Around June of 2023, I started really getting into running my own AI models. While I plan on creating a more introductory post regarding AI eventually, I figured I’d share a project I’ve been working on, and why I find AI so amazing.

What is AI?

AI stands for Artificial Intelligence [1]. It’s a class of Computer Science that allows for machines to learn much like humans learn - and that’s by seeing patterns in information, and essentially learning how to predict based off prior knowledge.

The analogy I gave in a recent presentation is we might learn a new language. Or, potentially easier, is how children learn their language from their parents. We as humans see patterns (be that how something is done, said, social conventions, etc.) and emulate those on a daily basis.

AI is basically allowing computers to do this.

The Project - What am I trying to accomplish?

I enjoy reading and studying, I’ve written quite a bit about it in the past [2] [3]. I don’t believe learning ends at finishing a book. You also need to memorize and implement the concepts in the book. I’ve recently been reading a book called “Generative AI with LangChain” [4], which is quite a good book on the current state of AI in general with very useful “forks” to other information.

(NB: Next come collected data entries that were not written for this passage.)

-- ==== Sys2Proof/Tests/Slice0.lean ====
section
/-! SUPPORT. Tests: ill-formed commands refused by their checks, values worked out by hand from the spec, and, for every statement
with conditions, a case that meets them. -/

open Sys2Proof Sys2Proof.Machine

namespace Sys2Proof.Tests

set_option Elab.async false

/-! ### The package -/

/-- Row names at the ends of the three sets of R651, and the balls of R653 at the corners of both lane fields. -/
theorem test_ball_names : (rowName 1, rowName 19, rowName 20, rowName 38, rowName 39, rowName 52) = ("A", "Y", "AA", "AY", "BA", "BP")
    ∧ laneBall 0 false false = (3, 1) ∧ laneBall 29 true true = (46, 7) ∧ laneBall 30 false true = (4, 52)
    ∧ laneBall 59 true false = (45, 46) := by decide

/-! ### Small states -/

/-- The reset state with a mode entered and no start running, and the cores ready. -/
def inMode (m : Nat) : State :=
  State.reset.writes [{ f := R.MODE_STATE_MODE, v := m }, { f := R.MODE_STATE_START_RUN, v := 0 }, { f := R.MB_STATUS_FW_READY, v := 1 },
    { f := R.MB_STATUS_C2_READY, v := 1 }, { f := R.MB_STATUS_C3_READY, v := 1 }]

/-- A device in SERVICE with its firmware ready. -/
def ready : State := inMode 2

/-- The cores run and their watchdogs count. -/
def running : State := ((ready.coreUp 0).coreUp 2).coreUp 3

/-- A start, warm or cold, runs a step. -/
def atStep (k warm : Nat) : State :=
  State.reset.writes [{ f := R.MODE_STATE_STEP, v := k }, { f := R.MODE_STATE_START_KIND, v := warm }]

/-- The work of the step in hand is begun. -/
def begun (s : State) : State := s.beganStep

/-- What `Served` asks as a check. -/
def servedCheck (s : State) (cmd : Cmd) (r : Req) : Bool :=
  decide (r.mb < 16) && (decide (8 ≤ r.mb) || s.initSecure r.init) && !s.mbBusy r.mb && (s.rung cmd.op r).servesNow r.mb
  && (!((s.rung cmd.op r).holdMb r.mb).needsPair r.mb (some cmd) || ((s.rung cmd.op r).holdMb r.mb).pairFree)
  && r.args.all (fun w => decide (w < 2 ^ 32)) && decide (r.args.length ≤ 63) && decide (cmd.need ≤ r.args.length)
  && (cmd.any || decide (r.mb < 8)) && (!(s.asked cmd r).on R.MODE_STATE_ROM_ONLY || romOps.contains cmd.op)
  && cmd.mode (s.asked cmd r) && (!cmd.acts || !(s.asked cmd r).asleep (cmd.entry r.args))

theorem served_of_check {s : State} {cmd : Cmd} {r : Req} (h : servedCheck s cmd r = true) : Served s cmd r := by
  simp only [servedCheck, Bool.and_eq_true, Bool.or_eq_true, decide_eq_true_eq, Bool.not_eq_true', List.all_eq_true] at h
  obtain ⟨⟨⟨⟨⟨⟨⟨⟨⟨⟨⟨h1, h2⟩, h3⟩, h4⟩, h5⟩, h6⟩, h7⟩, h8⟩, h9⟩, h10⟩, h11⟩, h12⟩ := h
  exact ⟨h1, fun h => h2.resolve_left (by omega), h3, h4, fun h => h5.resolve_left (by simp [h]), h6, h7, h8, h9, h10, h11,
    fun h => h12.resolve_left (by simp [h])⟩

/-- Some state and request meet the conditions of a mailbox command's statement. -/
def Meets (cmd : Cmd) (pre : Ctx → State → Prop) : Prop := ∃ s r, Served s cmd r ∧ pre (ctxOf r) (s.asked cmd r)

theorem meets {cmd : Cmd} {pre : Ctx → State → Prop} (s : State) (r : Req) (h : servedCheck s cmd r = true)
    (hp : pre (ctxOf r) (s.asked cmd r)) : Meets cmd pre := ⟨s, r, served_of_check h, hp⟩

/-- The state with bytes in its flash. -/
def withFlash (s : State) (a : Nat) (l : List Byte) : State := { s with flash := Memory.writeBytes flashBlank s.flash a l }

/-- A device that takes configurations unsigned and whose slot 0 holds an image of one request, SYS.ECHO of one word. -/
def imaged : State :=
  withFlash (withFlash { ready with bootCfg := { ready.bootCfg with signed := false } } 0x800000 (leBytes 4 0x4B5A494D ++ [1, 2] ++ leBytes 2 0 ++ leBytes 4 9 ++ leBytes 4 12
    ++ leBytes 4 0x928ec4a3)) 0x800100 (leBytes 4 2 ++ leBytes 4 0x00010107 ++ leBytes 4 5)

/-- Timebase 1 runs with the host as its source, steps being allowed. -/
def tbState : State :=
  ready.writes [{ f := R.HW_TBn_CTRL_EN, i := 1, v := 1 }, { f := R.HW_TBn_CTRL_SRC, i := 1, v := 1 }, { f := R.HW_TBn_CTRL_STEP_ALLOW, i := 1, v := 1 }]

/-- A session of domain 5 is open on port 2. -/
def withSession : State := { tbState.set R.HW_DOMMAPj_MAP (9 * 2 ^ 20) with sessions := [(sessKey 2 5, { role := 1, peer := 3 })] }

/-- Slot 0 is a candidate for DPLL 0. -/
def slotCandidate : State :=
  (ready.writes [{ f := R.TR_SLOTs_CFG_EN, v := 1 }, { f := R.TR_SLOTs_STAT_QUALIFIED, v := 1 },
    { f := R.TR_DPLLn_PRIO_LO_PRIO, v := 0xFFFFFFF1 }]).takePrio

/-- Port 1 is enabled on lane 1, which is ACTIVE, and its partner's HELLO offers a wired and accepted spare. -/
def linkUp : State :=
  { ready.writes [{ f := R.LN_GRVg_CFG_SPARE_WIRED, v := 1 }, { f := R.PT_CFGp_EN, i := 1, v := 1 }, { f := R.PT_CFGp_MODE, i := 1, v := 1 },
      { f := R.LN_Ll_STAT_STATE, i := 1, v := 5 }, { f := R.PT_STATp_STATE, i := 1, v := 2 }]
    with lane := [(1, { hello := some { flags := 6, node := 2, port := 7 } })] }

/-- The spare of grove 0 stands in for lane 1 of port 1. -/
def substituted : State := { linkUp.set R.LN_GRVg_STAT_SUB_STATE 3 with subst := [(0, { port := 1 })] }

/-- A device in MAINTENANCE with the spare lane 4 in TEST. -/
def calibrating : State := (inMode 5).set R.LN_Ll_STAT_STATE 6 4

/-- The shadow of the L2 table holds an entry. -/
def withStation : State := ready.doPlan 0 (ready.plan 0 1 0 [1, 2 ^ 31 + 0x10000, 0])

/-- Timebase 1 runs, port 1 schedules on it, and its bank 1 holds a cycle of one entry. -/
def bankReady : State :=
  (tbState.writes [{ f := R.SC_Pp_CFG_TB, i := 1, v := 1 }, { f := R.SC_Pp_CYCx_CYCLE, i := 1, j := 1, v := 62500 },
    { f := R.SC_Pp_NUMx_NUM, i := 1, j := 1, v := 1 }]).putEntries 1 1 0 [(0, 0xFF)]

/-- Ports 0 and 1 are enabled, and port 1 is managed with a cycle of 1 ms on timebase 1. -/
def managedState : State :=
  tbState.writes [{ f := R.PT_CFGp_EN, v := 1 }, { f := R.PT_CFGp_MODE, v := 1 }, { f := R.PT_CFGp_EN, i := 1, v := 1 },
    { f := R.PT_CFGp_MODE, i := 1, v := 1 }, { f := R.PT_STATp_STATE, i := 1, v := 2 }, { f := R.SC_Pp_CFG_TB, i := 1, v := 1 },
    { f := R.FO_PORTp_CFG_MANAGED, i := 1, v := 1 }]

/-- The context of a command from MB00 with some argument words. -/
def ctxArgs (l : List Nat) : Ctx := ctxOf { init := 4, mb := 0, tag := 0, args := l }

/-- A request of FLOW.PLACE: flow 3 from port 0 to port 1, one frame of 64 bytes each 1000 µs. -/
def flowWords : List Nat := [3 + 5 * 2 ^ 22, 2, 0, 1000, 64, 1000000, 1000, 0, 10, 1, 2, 3, 4, 5, 6, 7, 8, 9, 10]

/-- Flow 3 is placed. -/
def flowPlaced : State := match managedState.placed (flowOf (ctxArgs flowWords)) with
  | some (g, t) => t.stage (insertFlow g t.fo.work) g.ports
  | none => managedState

/-- The holder of the clock-output role, whose partner is armed. -/
def roleHolder : State :=
  let s := ready.writes [{ f := R.RD_PAIR_STAT_LINK_UP, v := 1 }, { f := R.RD_ROLE_STAT_HOLD, v := 1 }]
  { s with agent := { s.agent with role := some { state := 2, request := 0, instant := 0, health := 0, alignErr := 0, at_ := 0 } } }

/-- The trim store holds a record of type 0x15. -/
def withRecord : State := match ready.nvPut 0x15 0 none [1, 2] with
  | some (_, t) => t
  | none => ready

/-- A frame of class 7 for port 1. -/
def frameOne : Frame :=
  { bytes := List.replicate 64 0, port := 0, res := { kind := 2, cls := 7, ports := [1] }, cells := [], line := {}, own := {}, left := [1] }

/-- It waits at port 1. -/
def queued : State := { linkUp with cl := { linkUp.cl with frames := [(0, frameOne)], next := 1, queues := [(15, [0])] } }

/-- Both GNSS inputs run with their sample clocks, each tracking the first signal of its band. -/
def receiving : State :=
  tbState.writes [{ f := R.GN_INx_CFG_EN, v := 1 }, { f := R.GN_INx_CFG_EN, i := 1, v := 1 }, { f := R.GN_INx_STAT_CLK_OK, v := 1 },
    { f := R.GN_INx_STAT_CLK_OK, i := 1, v := 1 }, { f := R.GN_INx_CFG_SIGEN, v := 7 }, { f := R.GN_INx_CFG_SIGEN, i := 1, v := 7 },
    { f := R.GN_CFG_TB, v := 1 }]

/-- A channel. -/
def chanOf (k : Nat) : Chan := { ch := k, input := 0, sig := 0, svid := k, elev := 40, since := 0 }

/-- The receiver with a record of its internal delay in the band of an input. -/
def withDelay (x : Nat) : State := match receiving.nvPut 0x15 (receiving.bandOf x) none [0] with
  | some (_, t) => t
  | none => receiving

/-- A session of domain 5 on port 2, which is a slave of that domain, at a later clock. -/
def sessionOf (x : Session) : State :=
  { tbState.set R.HW_DOMMAPj_MAP (9 * 2 ^ 20) with
    sessions := [(sessKey 2 5, x)], clk := 10 ^ 14
    ptp := [(sessKey 2 5, { role := 2, delay := 0, transport := 0, syncLog := 0, dreqLog := 0, annLog := 0, hold := 10 })] }

/-- The pair agent of this member runs with some data of its own, at a later clock, with `pair_role_in` low. -/
def paired (a : Agent) : State :=
  { ready.writes [{ f := R.RD_PAIR_CFG_EN, v := 1 }, { f := R.RD_PAIR_STAT_LINK_UP, v := 1 }, { f := R.RD_ROLE_STAT_ROLE_IN, v := 0 }] with
    agent := a, clk := 10 ^ 14 }

/-! ### Ill-formed commands -/

/-- An initiator code that R502 does not give, and one above the last. -/
theorem test_wf_initiator : (Instr.doorbellRing 1 3).wf = false ∧ (Instr.doorbellRing 9 3).wf = false := by decide

/-- A mailbox of sixteen and a word of a request area of 64. -/
theorem test_wf_below : (Instr.doorbellRing 4 16).wf = false ∧ (Instr.requestWrite 4 0 64 0).wf = false := by decide

/-- A data word of 33 bits. -/
theorem test_wf_word : (Instr.registerWrite 4 0 (2 ^ 32)).wf = false := by decide

/-- C1 serves no mailbox. -/
theorem test_wf_serving : (Instr.requestTake 0 1).wf = false ∧ (Instr.requestTake 0 3).wf = true := by decide

/-- Every part of a request: its initiator, its mailbox, its TAG, the number of its words and each word. -/
theorem test_wf_request :
    Req.wf { init := 1, mb := 0, tag := 0, args := [] } = false ∧ Req.wf { init := 4, mb := 16, tag := 0, args := [] } = false
    ∧ Req.wf { init := 4, mb := 0, tag := 256, args := [] } = false
    ∧ Req.wf { init := 4, mb := 0, tag := 0, args := List.replicate 64 0 } = false
    ∧ Req.wf { init := 4, mb := 0, tag := 0, args := [2 ^ 32] } = false
    ∧ Req.wf { init := 4, mb := 15, tag := 255, args := [2 ^ 32 - 1] } = true := by decide

/-! ### Values of the spec's worked examples -/

/-- Locating a port (spec/01): P29 is on L36, and the spare of its grove is L39. -/
theorem test_locating_a_port : laneOf 29 = 36 ∧ spareOf 7 = 39 := by decide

Either way, around page 103 of the book talks about summarizing documents. I’ve found the code provided in the Github repo [5] not particularly useful, but it did turn into an obsession of mine for a few days now learning about Map-Reduce [6], which I’ve developed a number of programs and notebooks off of. Which lead instinctively to generating Anki Decks.

What is Anki?

Anki [7] a program that helps with rote memorization, but also with remembering important concepts. These can be simple flashcards (which I think all students have created in some fashion), or Cloze sentences [8].

In Anki terms, a close sentence takes the format of something like:

A {{c1::cat}} is an adorable creature. It has {{c2::4}} legs, and often a {{c3::large, furry stomach}}.

In the above example, there are 3 flashcards created within Anki. They would be:

  1. A _____ is an adorable creature. It has 4 legs, and often a large, furry stomach.
  2. A cat is an adorable creature. It has _____ legs, and often a large, furry stomach.
  3. A cat is an adorable creature. It has 4 legs, and often a _____.

When I create flashcards, they’re almost entirely Cloze-based sentences. First, they’re more interesting and second you can test based off concepts instead of rote memorization. I could write an entire post on this concept and how it aids in learning.

Implementation of the Project, High Level.

The implementation had a few major phases, much of this is automated. There’s a human component at the beginning, and at the end.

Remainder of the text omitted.